To sum up: do not leak your internal design either it’s a database design or an application design. Present your user a consistent view grouping resources under wings of transactional consistency.

Feature oriented design got wrong

The fourth link in my google search for ‘feature toggle’ is a link to this Building Real Software post. It’s about not about feature toggles described by Martin Folwer. It’s about feature toggles got wrong.

If you consider toggling features with flags and apply it literally, what you get is a lot of branching. That’s all. Some tests should be written twice to handle a positive and a negative scenario for the branch. The reason for this is a design not prepared to handle toggling properly. In the majority of cases, it’s a design which is not feature-based on its own.
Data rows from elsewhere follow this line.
/-- The thermal model unit (chapter 13). -/
structure Tmu where
  /-- TMU_TAMB, binary32 (13 Table 13.3); reset 0x4220_0000. -/
  tamb : W
  /-- TMU_EVALS, 32 bits wrapping (13 Table 13.3); reset 0. -/
  evals : W
  /-- An evaluation of this tick, whose results stand from the next one, with the TMU_TAMB it uses (13 R299); reset none. -/
  due : Option W
  /-- RUN of TMU_STATUS (13 Table 13.4); reset 0. -/
  run : Bool
  /-- The models of ch0..ch191 (13 R295); reset as their lines say. -/
  ch : Vector Therm 192
deriving DecidableEq, Repr

/-- Tie port states (Table 14.7, Table 14.10). -/
inductive TpSt where
  | disabled | search | confirm | agree | lease | turn | rest
deriving DecidableEq, Repr

/-- A pilot message a port has sent (R312-R314): op, tag and payload. -/
structure PMsg where
  op : Nat
  tag : BitVec 5
  gen : BitVec 2
  feed : Bool
  pay : List (BitVec 8)
deriving DecidableEq, Repr

/-- One tie port's pilot controller (chapter 14). -/
structure Tpc where
  /-- STATE of TPC_STATp (14 Table 14.10); reset DISABLED. -/
  st : TpSt
  /-- ROLE of TPC_STATp: 0 none, 1 feeder, 2 taker (14 Table 14.10); reset 0. -/
  role : BitVec 2
  /-- GEN of TPC_STATp (14 Table 14.10); reset 0. -/
  gen : BitVec 2
  /-- FEED_PRES of TPC_STATp (14 Table 14.10); reset 0. -/
  feedPres : Bool
  /-- ATTACH_LVL of TPC_STATp (14 Table 14.10); reset 0. -/
  attachLvl : Bool
  /-- PROT of TPC_STATp: a protection row has forced the path open (14 R320, Table 14.10); reset 0. -/
  prot : Bool
  /-- The path is forced open (14 R311, R319); reset 0. -/
  forced : Bool
  /-- Tick of the entry to CONFIRM or REST (14 R310, R319); reset 0. -/
  stTick : Nat
  /-- TPC_GRANTp, 16 bits, 0.1 A (14 Table 14.9); reset 0. -/
  grant : BitVec 16
  /-- TPC_LEVELp, 12 bits, mV (14 Table 14.9); reset 0. -/
  level : BitVec 12
  /-- TPC_EVTp, 8 bits (14 Table 14.11); reset 0. -/
  evt : BitVec 8
  /-- Valid messages received, 16 bits (14 Table 14.9 TPC_MSGSp); reset 0. -/
  msgs : BitVec 16
  /-- Discarded messages, 16 bits (14 Table 14.9 TPC_MSGSp); reset 0. -/
  discarded : BitVec 16
  /-- TPC_RESTARTSp, 32 bits (14 Table 14.9); reset 0. -/
  restarts : W
  /-- TPC_WINDOWp, 32 bits (14 Table 14.9); reset 0. -/
  window : W
  /-- Next TAG of this sender, 5 bits (14 Table 14.2); reset 0 (DESIGN CHOICE, log entry 3). -/
  tag : BitVec 5
  /-- TAG of the last received message that was answered, with the answer (14 R314); reset none. -/
  lastRx : Option (BitVec 5 × Option PMsg)
  /-- The message that awaits an answer, its sendings so far and the tick of the last one (14 R314); reset none. -/
  waiting : Option (PMsg × Nat × Nat)
  /-- The last message sent on the line (14 R312); reset none. -/
  sent : Option PMsg
  /-- Offers last received or sent in TERMS (14 R316, R317); reset empty. -/
  offers : List Offer
  /-- Index of the offer claimed (14 R316); reset 0. -/
  idx : Nat
  /-- Current asked in the last CLAIM, 0.1 A (14 R316); reset 0. -/
  want : BitVec 16
  /-- GRANT has been sent or received, LIVE is due (14 R316); reset 0. -/
  granted : Bool
  /-- Tick of that GRANT (14 R316); reset 0. -/
  grantTick : Nat
  /-- Tick of TURN_OK, then of the LIVE of a role turn (14 R318); reset 0. -/
  turnTick : Nat
  /-- A lease is in force (14 R316); reset 0. -/
  lease : Bool
  /-- A withdrawal or a role turn ramps the current to 0 (14 R317, R318); reset 0. -/
  winding : Bool
  /-- Draw of this port's own TURN, while one is queued or unanswered (14 R318); reset none. -/
  draw : Option (BitVec 16)
  /-- Fault timer of row OC: the tick that started it (14 Table 14.5); reset none. -/
  oc : Option Nat
  /-- Consecutive fresh samples of reverse current (14 Table 14.5); reset 0. -/
  rev : Nat
  /-- Tick at which the drawn gap ends (14 R309); reset 0. -/
  gap : Nat
  /-- Tick at which the beacon on ends (14 R309); reset 0. -/
  beaconEnd : Nat
  /-- A beacon is on (14 R309); reset 0. -/
  beacon : Bool
  /-- A retry after a collision waits: the tick at which its quiet time ends (14 R313); reset none. -/
  retry : Option Nat
  /-- The tick at which the wait after equal draws ends (14 R318); reset none. -/
  tieWait : Option Nat
  /-- The tick at which the DEFER delay before a new CLAIM ends (14 Table 14.3); reset none. -/
  defer : Option Nat
  /-- Received messages of this generation exchange: HAIL seen (14 R315); reset 0. -/
  hailed : Bool
  /-- A role turn runs, from TURN_OK to the end of its TERMS (14 R318); reset 0. -/
  turning : Bool
deriving DecidableEq, Repr

/-- A transfer in progress as controller (R329-R331). -/
structure TwXfer where
  tag : BitVec 16
  addr : BitVec 7
  wlen : Nat
  rlen : Nat
  block : Bool
  pec : Bool
  buf : List (BitVec 8)
  attempts : Nat
  losses : Nat
deriving DecidableEq, Repr

/-- One two-wire port (chapter 15). -/
structure Twp where
  /-- TWP_CFGn, 32 bits (15 Table 15.5); reset 0x0000_4000. -/
  cfg : W
  /-- TWP_ADDRn, 32 bits (15 Table 15.6); reset 0. -/
  addr : W
  /-- A write to TWP_CFGn that waits for bus idle (15 R327); reset none. -/
  cfgNext : Option W
  /-- A write to TWP_ADDRn that waits for bus idle (15 R327); reset none. -/
  addrNext : Option W
  /-- STATE of TWP_STATn, 4 bits (15 Table 15.7); reset 0. -/
  st : BitVec 4
  /-- SCL_IN of TWP_STATn (15 Table 15.7); reset 0. -/
  sclIn : Bool
  /-- SDA_IN of TWP_STATn (15 Table 15.7); reset 0. -/
  sdaIn : Bool
  /-- ALERT_OUT of TWP_STATn (15 Table 15.7); reset 0. -/
  alertOut : Bool
  /-- ALERT_IN of TWP_STATn (15 Table 15.7); reset 0. -/
  alertIn : Bool
  /-- PAGE of TWP_STATn, 8 bits (15 Table 15.7); reset 0. -/
  page : BitVec 8
  /-- TWP_EVTn, 8 bits (15 Table 15.7); reset 0. -/
  evt : BitVec 8
  /-- Target transactions acknowledged, 16 bits (15 Table 15.4); reset 0. -/
  acks : BitVec 16
  /-- Arbitration losses, 16 bits (15 Table 15.4); reset 0. -/
  losses : BitVec 16
  /-- The transfer in progress (15 R329); reset none. -/
  xfer : Option TwXfer
  /-- Transfers that wait for the one in progress (15 R329, 09 R222); reset empty. -/
  queue : List TwXfer
  /-- Bytes the port drove last as target or controller (15 R336, R329); reset empty. -/
  out : List (BitVec 8)
  /-- The last target transaction was acknowledged at its command byte (15 R336); reset 0. -/
  acked : Bool
  /-- Pending Host Notify: the event word, resends so far and arbitration losses (15 R334); reset none. -/
  notify : Option (W × Nat × Nat)
  /-- Tick of the last Host Notify sent (15 R334); reset none. -/
  notifyTick : Option Nat
  /-- ALERT has answered its response and waits for a further latched bit (15 R335); reset 0. -/
  alertDone : Bool
  /-- Latched status bits per page: STATUS_BYTE bits 5, 4, 2, 1 and the temperature bits 7, 6 (15 Table 15.3); reset 0. -/
  status : Vector (BitVec 8) 192
  /-- Bit j of the temperature latches per page: bit 1 fault, bit 0 warning (15 Table 15.3); reset 0. -/
  temp : Vector (BitVec 2) 192
deriving DecidableEq, Repr

/-- Hop states (R340, Table 16.10). -/
inductive HopSt where
  | down | train | hello | up
deriving DecidableEq, Repr

/-- One join port and its hop (R339, R340, Table 16.10). -/
structure JPortSt where
  /-- ROLE of JNB_PORT, 2 bits (16 Table 16.10); reset 0. -/
  role : BitVec 2
  /-- VERSION of JNB_PORT, 2 bits (16 Table 16.10); reset 0. -/
  version : Nat
  /-- HOP of JNB_PORT (16 Table 16.10); reset DOWN. -/
  hop : HopSt
  /-- DELAY of JNB_PORT, 16 bits, ps (16 Table 16.10); reset 0. -/
  delay : Nat
  /-- The hop has been UP for 10 consecutive cycles and is used (16 R340); reset 0. -/
  usable : Bool
  /-- Tick at which the hop last became UP (16 R340); reset 0. -/
  upTick : Nat
  /-- Tick at which a valid SYNC last crossed the hop since it became UP (16 R340); reset none. -/
  syncTick : Option Nat
  /-- SERIAL of the facing device (16 R340); reset 0. -/
  serial : W
  /-- Pair role of the facing device in HELLO (16 R340); reset SOLO. -/
  peerRole : PairRole
deriving DecidableEq, Repr

/-- The join bus ports and the device's part in the join bus (chapter 16). -/
structure Jnb where
  /-- STATE of JNB_STATUS, 4 bits (16 Table 16.9); reset 0. -/
  st : BitVec 4
  /-- RING of JNB_STATUS (16 Table 16.9); reset 0. -/
  ring : Bool
  /-- LATE of JNB_STATUS (16 Table 16.9); reset 0. -/
  late : Bool
  /-- Own join address with VALID, JNB_ADDR (16 Table 16.8); reset none. -/
  addr : Option JAddr
  /-- Pair address of JNB_ADDR bits 25:16 (16 Table 16.8); reset 0. -/
  pairAddr : JAddr
  /-- G of JNB_GEOM (16 Table 16.8); reset 0. -/
  g : Nat
  /-- NDEV of JNB_GEOM (16 Table 16.8); reset 0. -/
  ndev : Nat
  /-- C of JNB_GEOM (16 Table 16.8); reset 0. -/
  c : Nat
  /-- FIRST of JNB_CELLS (16 Table 16.8); reset 0. -/
  first : Nat
  /-- COUNT of JNB_CELLS (16 Table 16.8); reset 0. -/
  count : Nat
  /-- JA (16 Table 16.10); reset as its lines say. -/
  ja : JPortSt
  /-- JB (16 Table 16.10); reset as its lines say. -/
  jb : JPortSt
  /-- JNB_DELAY, 32 bits, ps (16 Table 16.8); reset 0. -/
  delay : W
  /-- JNB_CRCERR, 32 bits wrapping (16 Table 16.8); reset 0. -/
  crcErr : W
  /-- JNB_EVT, 5 bits (16 Table 16.11); reset 0. -/
  evt : BitVec 5
  /-- Own slot image, words 0..2, written by JWR (16 R344, 03 R61); reset 0 (log entry 3). -/
  slot : Vector W 3
  /-- Own slot image as latched at the start of the cycle (16 R344); reset 0 (log entry 3). -/
  latched : Vector W 3
  /-- Words received, per join address: words 0..2 and the age of their receipt (16 R345); unlisted addresses read 0 with age 255; reset empty. -/
  rx : List (Nat × W × W × W × Nat)
  /-- Slots of the cycle that is completing (16 R345); reset empty. -/
  rxNext : List (Nat × W × W × W)
  /-- Messages waiting for a cell: kind, destination, six payload words (16 R346); reset empty. -/
  outQ : List (Nat × JAddr × List W)
  /-- Next SEQ of this source, 4 bits (16 Table 16.5); reset 0 (DESIGN CHOICE, log entry 3). -/
  seq : BitVec 4
  /-- Last SEQ acted on per source (16 R346); reset empty. -/
  seen : List (JAddr × BitVec 4)
  /-- TRIGGERs that have passed: SYSNUM and the cycle (16 R347); reset empty. -/
  trigSeen : List (BitVec 8 × Nat)
  /-- Grants J0 has given: holder, first, count and the tick of the last FRESH slot (16 R348); reset empty. -/
  grants : List (JAddr × Nat × Nat × Nat)
  /-- A RESERVE awaits its GRANT since this tick (16 R348, R349); reset none. -/
  reserve : Option Nat
  /-- GRANT messages J0 has to send in cell 0: destination and words 1, 2 (16 Table 16.6); reset empty. -/
  grantQ : List (JAddr × W × W)
  /-- Serial of the master this device follows (16 R351); reset none. -/
  master : Option W
  /-- Join cycles completed since reset (16 R345); reset 0. -/
  cycles : Nat
  /-- J0: the train as it last returned, for the next (16 R344, R346); reset none. -/
  back : Option Train
  /-- The train as this device last sent it on (16 R341-R346); reset none. -/
  sent : Option Train
  /-- This device has been passed for the first time in this cycle (16 R341); reset 0. -/
  passed : Bool
  /-- The cycle of the train last sent on has completed at this device (16 R345); reset 0. -/
  ended : Bool
deriving DecidableEq, Repr

/-- Pair link states (R354). -/
inductive PLinkSt where
  | down | train | hello | up
deriving DecidableEq, Repr

/-- A mirrored command or write that waits for its apply tick (R358, R359): MSEQ, the entry or the write, the tick. -/
structure Mirrored where
  mseq : Nat
  isReg : Bool
  words : List W
  apply : Nat
  /-- Kiosk tag on the LEAD, whose completion waits for STATUS (17 R359). -/
  tag : Option (BitVec 16)
  /-- The command has been sent and applied here. -/
  applied : Bool
  /-- The LEAD's own status and results, once executed (17 R361). -/
  own : Option (BitVec 16 × W × W × W)
  /-- The STANDBY's status and RESULT0, once received (17 R361). -/
  partner : Option (BitVec 16 × W)
deriving DecidableEq, Repr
The featured based design is created on the basis of closed components, which handle the given domain aspect. Some of them may be big like ‘basket’, some may be much smaller, like ‘notifications’ reacting to various changes and displaying needed information. The important thing is to design the features as closed components. Once you have it done this way, it’s easier to think about the page without notifications or ads. Again, disabling the feature is not a mere flag thrown in different pieces of code. It’s disabling or replacing the whole feature.

One of my favorite architecture styles, event driven architecture helps in a great manner to build this kind of toggles. It’s quite easy to simply… not handle the event at all. If you consider the notifications, if they are disabled, they simply do not react to various events like ‘order-processed’, etc. The separate story is to not create cycles of dependencies, but still, if you consider the reactive nature of connections between features, that’s a great enabler for introducing toggling with all of advantages one can derive from it with A/B tests, canary releases in mind.

I’m not a fan boy of feature toggling, I consider it as an important tool in architects arsenal though.

 

One deployment, one assembly, one project

Currently, I’m working with some pieces of a legacy code. There are good old-fashioned DAL, BLL layers which reside in separate projects. Additionally, there is a common
project with all the interfaces one could need elsewhere. The whole solution is deployed as one solid piece, without any of the projects used anywhere else. What is your opinion about this structure?

To my mind, splitting one solid piece into non-functional projects is not the best option you can get. Another approach which fits this scenario is using feature orientation and one project in solution to rule them all. An old, the deeper you get in namespace, the more internal you become, is the way to approach feature cross-referencing. So how would one could design a project:

  • /Project
    • /Admin
      • /Impl
        • PermissionService
        • InternalUtils.cs
      • Admin.cs (entity)
      • IPermissionService
    • Notifications
      • /Email
        • EmailPublisher.cs
      • /Sms
        • SmsPublisher.cs
      • IPublisher.cs
    • Registration

I see the following advantages:

  • If any of the features requires reference to another, it’s an easy thing to add one.
  • There’s no need of thinking where to put the interface, if it is going to be used in another project of this solution.
  • You don’t onionate all the things. Now, there are top-bottom pillars which one could later on transform into services if needed.

To sum up, you could deal with features oriented toward business or layers oriented toward programming layers. What would you choose?

Do we really need all these data transformations?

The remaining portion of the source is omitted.